Exercise description:
In the material below, some lines carry "disciplined". Copy each such line.

Dataset records:
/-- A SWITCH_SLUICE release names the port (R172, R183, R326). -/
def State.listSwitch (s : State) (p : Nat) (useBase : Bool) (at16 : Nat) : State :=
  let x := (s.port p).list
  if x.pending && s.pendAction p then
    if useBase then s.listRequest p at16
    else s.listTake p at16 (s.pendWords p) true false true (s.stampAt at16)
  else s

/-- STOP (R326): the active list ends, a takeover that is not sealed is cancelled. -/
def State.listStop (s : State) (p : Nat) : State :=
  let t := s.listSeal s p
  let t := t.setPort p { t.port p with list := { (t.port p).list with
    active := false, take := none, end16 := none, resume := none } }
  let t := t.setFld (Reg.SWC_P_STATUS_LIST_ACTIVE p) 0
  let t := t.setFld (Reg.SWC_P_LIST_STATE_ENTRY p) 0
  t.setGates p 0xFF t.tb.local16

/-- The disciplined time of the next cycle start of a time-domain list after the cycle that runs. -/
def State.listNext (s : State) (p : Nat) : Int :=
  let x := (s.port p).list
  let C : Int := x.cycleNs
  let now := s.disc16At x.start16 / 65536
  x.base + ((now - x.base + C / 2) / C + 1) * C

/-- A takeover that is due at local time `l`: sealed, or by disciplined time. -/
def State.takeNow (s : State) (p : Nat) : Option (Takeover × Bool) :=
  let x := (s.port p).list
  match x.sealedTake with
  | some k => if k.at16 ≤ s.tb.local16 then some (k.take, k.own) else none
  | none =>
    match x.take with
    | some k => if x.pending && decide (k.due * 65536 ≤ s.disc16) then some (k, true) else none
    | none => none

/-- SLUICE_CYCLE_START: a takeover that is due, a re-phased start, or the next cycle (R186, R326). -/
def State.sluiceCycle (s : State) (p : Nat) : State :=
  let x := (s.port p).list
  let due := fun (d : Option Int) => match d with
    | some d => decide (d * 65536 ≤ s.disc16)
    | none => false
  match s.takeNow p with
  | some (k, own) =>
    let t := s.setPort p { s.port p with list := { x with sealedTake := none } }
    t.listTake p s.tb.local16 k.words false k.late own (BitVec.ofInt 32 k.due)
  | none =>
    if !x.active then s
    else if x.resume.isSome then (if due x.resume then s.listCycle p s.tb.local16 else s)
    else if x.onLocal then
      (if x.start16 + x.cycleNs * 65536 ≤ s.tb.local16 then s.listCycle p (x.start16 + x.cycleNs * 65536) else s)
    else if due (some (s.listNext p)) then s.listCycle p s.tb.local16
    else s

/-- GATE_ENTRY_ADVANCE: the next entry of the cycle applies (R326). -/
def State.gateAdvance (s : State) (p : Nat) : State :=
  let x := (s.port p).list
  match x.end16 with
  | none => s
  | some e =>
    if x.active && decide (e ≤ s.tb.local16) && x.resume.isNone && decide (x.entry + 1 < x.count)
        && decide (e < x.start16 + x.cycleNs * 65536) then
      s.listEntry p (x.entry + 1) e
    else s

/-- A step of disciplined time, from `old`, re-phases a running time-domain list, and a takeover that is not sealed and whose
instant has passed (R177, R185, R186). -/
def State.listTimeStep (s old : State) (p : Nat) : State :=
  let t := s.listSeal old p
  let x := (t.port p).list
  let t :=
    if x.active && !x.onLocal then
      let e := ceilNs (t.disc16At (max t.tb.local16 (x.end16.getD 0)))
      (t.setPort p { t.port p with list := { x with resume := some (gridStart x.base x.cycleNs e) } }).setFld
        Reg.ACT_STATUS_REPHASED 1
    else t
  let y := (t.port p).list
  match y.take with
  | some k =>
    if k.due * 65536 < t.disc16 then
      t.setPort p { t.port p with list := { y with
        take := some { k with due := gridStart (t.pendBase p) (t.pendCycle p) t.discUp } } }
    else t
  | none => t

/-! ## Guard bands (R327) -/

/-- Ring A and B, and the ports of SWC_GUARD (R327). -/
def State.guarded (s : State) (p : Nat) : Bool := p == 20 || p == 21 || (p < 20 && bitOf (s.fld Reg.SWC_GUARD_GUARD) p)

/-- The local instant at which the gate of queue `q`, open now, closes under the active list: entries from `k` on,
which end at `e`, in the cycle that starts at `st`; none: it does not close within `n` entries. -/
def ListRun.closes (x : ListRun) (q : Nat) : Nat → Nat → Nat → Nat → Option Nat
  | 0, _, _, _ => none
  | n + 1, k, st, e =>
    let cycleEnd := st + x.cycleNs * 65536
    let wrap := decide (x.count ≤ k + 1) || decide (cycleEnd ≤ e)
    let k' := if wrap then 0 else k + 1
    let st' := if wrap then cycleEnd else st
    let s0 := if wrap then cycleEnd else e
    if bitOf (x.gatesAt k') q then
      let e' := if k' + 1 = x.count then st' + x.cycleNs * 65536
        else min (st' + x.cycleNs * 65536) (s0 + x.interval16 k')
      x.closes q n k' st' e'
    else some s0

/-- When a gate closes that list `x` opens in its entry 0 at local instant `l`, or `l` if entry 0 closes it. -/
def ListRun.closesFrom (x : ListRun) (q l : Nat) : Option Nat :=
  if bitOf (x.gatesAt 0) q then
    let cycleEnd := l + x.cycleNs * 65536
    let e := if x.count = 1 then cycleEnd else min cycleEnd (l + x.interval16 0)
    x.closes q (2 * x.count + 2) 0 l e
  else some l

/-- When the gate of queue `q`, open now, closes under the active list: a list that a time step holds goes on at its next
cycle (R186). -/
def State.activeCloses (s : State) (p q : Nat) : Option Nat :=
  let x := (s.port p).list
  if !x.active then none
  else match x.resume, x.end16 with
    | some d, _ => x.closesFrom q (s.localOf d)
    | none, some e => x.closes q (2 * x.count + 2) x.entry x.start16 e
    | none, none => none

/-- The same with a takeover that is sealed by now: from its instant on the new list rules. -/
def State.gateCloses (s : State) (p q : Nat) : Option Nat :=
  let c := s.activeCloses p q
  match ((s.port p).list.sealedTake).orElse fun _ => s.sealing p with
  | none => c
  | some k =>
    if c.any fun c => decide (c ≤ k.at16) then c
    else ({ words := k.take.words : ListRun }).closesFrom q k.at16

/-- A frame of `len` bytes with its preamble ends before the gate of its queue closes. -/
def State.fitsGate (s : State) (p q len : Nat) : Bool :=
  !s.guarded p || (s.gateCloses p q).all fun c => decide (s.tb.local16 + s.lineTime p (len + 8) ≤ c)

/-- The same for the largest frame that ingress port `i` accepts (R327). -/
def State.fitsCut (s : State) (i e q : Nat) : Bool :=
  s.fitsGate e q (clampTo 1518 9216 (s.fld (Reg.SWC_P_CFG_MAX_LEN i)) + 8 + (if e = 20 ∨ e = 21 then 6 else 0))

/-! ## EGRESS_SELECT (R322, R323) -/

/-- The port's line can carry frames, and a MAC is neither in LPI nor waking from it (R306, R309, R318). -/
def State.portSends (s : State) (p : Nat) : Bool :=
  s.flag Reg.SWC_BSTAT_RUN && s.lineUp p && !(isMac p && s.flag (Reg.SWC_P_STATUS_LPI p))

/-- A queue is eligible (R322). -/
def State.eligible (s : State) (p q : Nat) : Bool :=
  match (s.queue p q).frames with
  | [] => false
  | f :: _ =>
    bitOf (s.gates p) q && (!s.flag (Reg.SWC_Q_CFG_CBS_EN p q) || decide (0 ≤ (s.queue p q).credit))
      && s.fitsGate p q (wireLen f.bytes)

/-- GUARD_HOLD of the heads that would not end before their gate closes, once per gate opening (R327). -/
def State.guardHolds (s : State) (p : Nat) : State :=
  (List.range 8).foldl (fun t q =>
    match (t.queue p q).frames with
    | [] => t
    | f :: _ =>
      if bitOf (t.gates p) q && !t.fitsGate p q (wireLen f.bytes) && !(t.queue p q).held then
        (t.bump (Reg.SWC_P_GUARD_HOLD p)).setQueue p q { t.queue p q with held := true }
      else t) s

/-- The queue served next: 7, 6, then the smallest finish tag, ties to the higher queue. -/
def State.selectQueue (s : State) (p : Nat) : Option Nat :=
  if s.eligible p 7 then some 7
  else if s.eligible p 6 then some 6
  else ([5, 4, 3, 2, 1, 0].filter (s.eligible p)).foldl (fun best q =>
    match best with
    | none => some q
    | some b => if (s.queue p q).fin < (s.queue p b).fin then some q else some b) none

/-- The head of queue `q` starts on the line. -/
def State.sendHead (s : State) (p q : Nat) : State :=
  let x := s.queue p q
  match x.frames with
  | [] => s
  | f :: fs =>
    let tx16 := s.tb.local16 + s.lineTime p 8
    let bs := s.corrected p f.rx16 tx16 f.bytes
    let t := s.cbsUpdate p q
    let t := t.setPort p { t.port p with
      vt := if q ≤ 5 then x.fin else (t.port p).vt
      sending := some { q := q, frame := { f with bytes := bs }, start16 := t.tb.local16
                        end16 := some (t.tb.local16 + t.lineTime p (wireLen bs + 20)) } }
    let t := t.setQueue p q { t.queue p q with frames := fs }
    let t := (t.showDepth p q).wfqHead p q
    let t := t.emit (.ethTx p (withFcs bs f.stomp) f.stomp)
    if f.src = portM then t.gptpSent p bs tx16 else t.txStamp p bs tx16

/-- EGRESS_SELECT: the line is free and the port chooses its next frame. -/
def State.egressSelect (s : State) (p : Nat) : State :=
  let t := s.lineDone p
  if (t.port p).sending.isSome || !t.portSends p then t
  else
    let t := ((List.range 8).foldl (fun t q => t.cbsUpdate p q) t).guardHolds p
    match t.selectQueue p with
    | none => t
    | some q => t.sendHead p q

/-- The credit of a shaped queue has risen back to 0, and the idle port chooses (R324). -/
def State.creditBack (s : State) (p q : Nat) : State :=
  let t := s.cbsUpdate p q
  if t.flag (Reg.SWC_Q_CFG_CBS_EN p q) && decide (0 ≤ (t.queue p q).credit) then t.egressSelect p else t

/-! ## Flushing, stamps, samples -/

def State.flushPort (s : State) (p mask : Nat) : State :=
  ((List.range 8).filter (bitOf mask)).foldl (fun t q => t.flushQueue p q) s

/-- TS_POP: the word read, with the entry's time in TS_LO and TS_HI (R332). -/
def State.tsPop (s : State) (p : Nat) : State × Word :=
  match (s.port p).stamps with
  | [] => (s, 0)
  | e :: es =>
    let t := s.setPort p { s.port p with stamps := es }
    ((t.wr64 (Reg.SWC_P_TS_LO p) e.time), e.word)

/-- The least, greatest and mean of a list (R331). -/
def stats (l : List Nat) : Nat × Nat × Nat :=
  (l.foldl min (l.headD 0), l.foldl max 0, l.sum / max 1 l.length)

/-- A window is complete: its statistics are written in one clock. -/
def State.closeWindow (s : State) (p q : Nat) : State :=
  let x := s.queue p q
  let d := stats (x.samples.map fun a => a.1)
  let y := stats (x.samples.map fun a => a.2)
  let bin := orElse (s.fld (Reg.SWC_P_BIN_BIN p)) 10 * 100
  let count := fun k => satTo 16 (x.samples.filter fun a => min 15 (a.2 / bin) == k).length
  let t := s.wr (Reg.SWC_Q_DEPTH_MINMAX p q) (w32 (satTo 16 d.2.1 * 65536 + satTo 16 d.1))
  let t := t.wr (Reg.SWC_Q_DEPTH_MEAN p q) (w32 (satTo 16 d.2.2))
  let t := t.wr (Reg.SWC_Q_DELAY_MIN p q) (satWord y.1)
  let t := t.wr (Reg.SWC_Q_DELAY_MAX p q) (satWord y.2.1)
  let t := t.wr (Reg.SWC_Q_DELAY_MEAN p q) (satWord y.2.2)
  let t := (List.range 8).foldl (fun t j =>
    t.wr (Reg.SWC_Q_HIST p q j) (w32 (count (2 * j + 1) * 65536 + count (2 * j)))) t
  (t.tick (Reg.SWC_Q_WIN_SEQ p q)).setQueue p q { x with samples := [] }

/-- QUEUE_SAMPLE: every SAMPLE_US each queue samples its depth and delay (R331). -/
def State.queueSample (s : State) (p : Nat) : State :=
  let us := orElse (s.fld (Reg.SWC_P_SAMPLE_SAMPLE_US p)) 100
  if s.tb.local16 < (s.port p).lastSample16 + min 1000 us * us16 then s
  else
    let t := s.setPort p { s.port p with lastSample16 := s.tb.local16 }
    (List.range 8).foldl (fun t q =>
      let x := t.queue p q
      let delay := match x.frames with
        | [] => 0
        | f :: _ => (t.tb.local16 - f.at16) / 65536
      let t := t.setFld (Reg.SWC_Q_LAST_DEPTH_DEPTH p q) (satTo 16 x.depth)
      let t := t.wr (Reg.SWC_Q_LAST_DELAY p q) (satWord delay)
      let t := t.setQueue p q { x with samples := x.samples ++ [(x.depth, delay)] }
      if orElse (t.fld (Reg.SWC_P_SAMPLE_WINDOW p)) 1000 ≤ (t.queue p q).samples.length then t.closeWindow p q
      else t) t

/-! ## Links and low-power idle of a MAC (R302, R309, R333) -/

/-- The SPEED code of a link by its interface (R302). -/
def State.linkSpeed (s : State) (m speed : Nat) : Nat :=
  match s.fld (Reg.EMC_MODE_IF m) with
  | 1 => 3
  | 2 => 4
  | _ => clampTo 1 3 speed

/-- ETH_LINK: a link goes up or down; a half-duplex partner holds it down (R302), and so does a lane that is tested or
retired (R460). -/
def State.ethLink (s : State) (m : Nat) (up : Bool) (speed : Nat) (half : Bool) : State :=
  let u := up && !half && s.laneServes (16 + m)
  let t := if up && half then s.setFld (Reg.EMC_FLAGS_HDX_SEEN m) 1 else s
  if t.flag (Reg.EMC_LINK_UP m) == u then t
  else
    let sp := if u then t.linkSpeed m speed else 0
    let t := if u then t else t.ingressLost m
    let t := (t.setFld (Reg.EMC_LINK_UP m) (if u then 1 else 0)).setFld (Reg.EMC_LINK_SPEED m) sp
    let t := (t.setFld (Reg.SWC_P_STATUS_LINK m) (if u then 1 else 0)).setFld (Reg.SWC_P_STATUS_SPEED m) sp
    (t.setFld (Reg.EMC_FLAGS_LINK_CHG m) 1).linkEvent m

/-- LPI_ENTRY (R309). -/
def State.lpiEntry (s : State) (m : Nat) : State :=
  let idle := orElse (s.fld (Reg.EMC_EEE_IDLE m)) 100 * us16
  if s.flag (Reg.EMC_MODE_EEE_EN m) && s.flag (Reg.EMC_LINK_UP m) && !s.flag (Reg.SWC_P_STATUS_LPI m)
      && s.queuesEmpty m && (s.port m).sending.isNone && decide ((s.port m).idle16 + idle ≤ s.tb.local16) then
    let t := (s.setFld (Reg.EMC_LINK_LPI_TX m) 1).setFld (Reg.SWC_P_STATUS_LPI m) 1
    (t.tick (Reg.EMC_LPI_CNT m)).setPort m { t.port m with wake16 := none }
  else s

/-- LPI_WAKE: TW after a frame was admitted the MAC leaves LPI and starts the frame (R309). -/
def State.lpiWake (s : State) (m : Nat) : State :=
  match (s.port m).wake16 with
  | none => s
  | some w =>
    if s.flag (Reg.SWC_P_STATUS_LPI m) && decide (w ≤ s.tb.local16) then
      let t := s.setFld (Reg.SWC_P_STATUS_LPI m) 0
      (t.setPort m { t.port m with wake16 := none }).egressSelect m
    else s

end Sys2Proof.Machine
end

Task output:
/-- The disciplined time of the next cycle start of a time-domain list after the cycle that runs. -/
/-- A takeover that is due at local time `l`: sealed, or by disciplined time. -/
/-- A step of disciplined time, from `old`, re-phases a running time-domain list, and a takeover that is not sealed and whose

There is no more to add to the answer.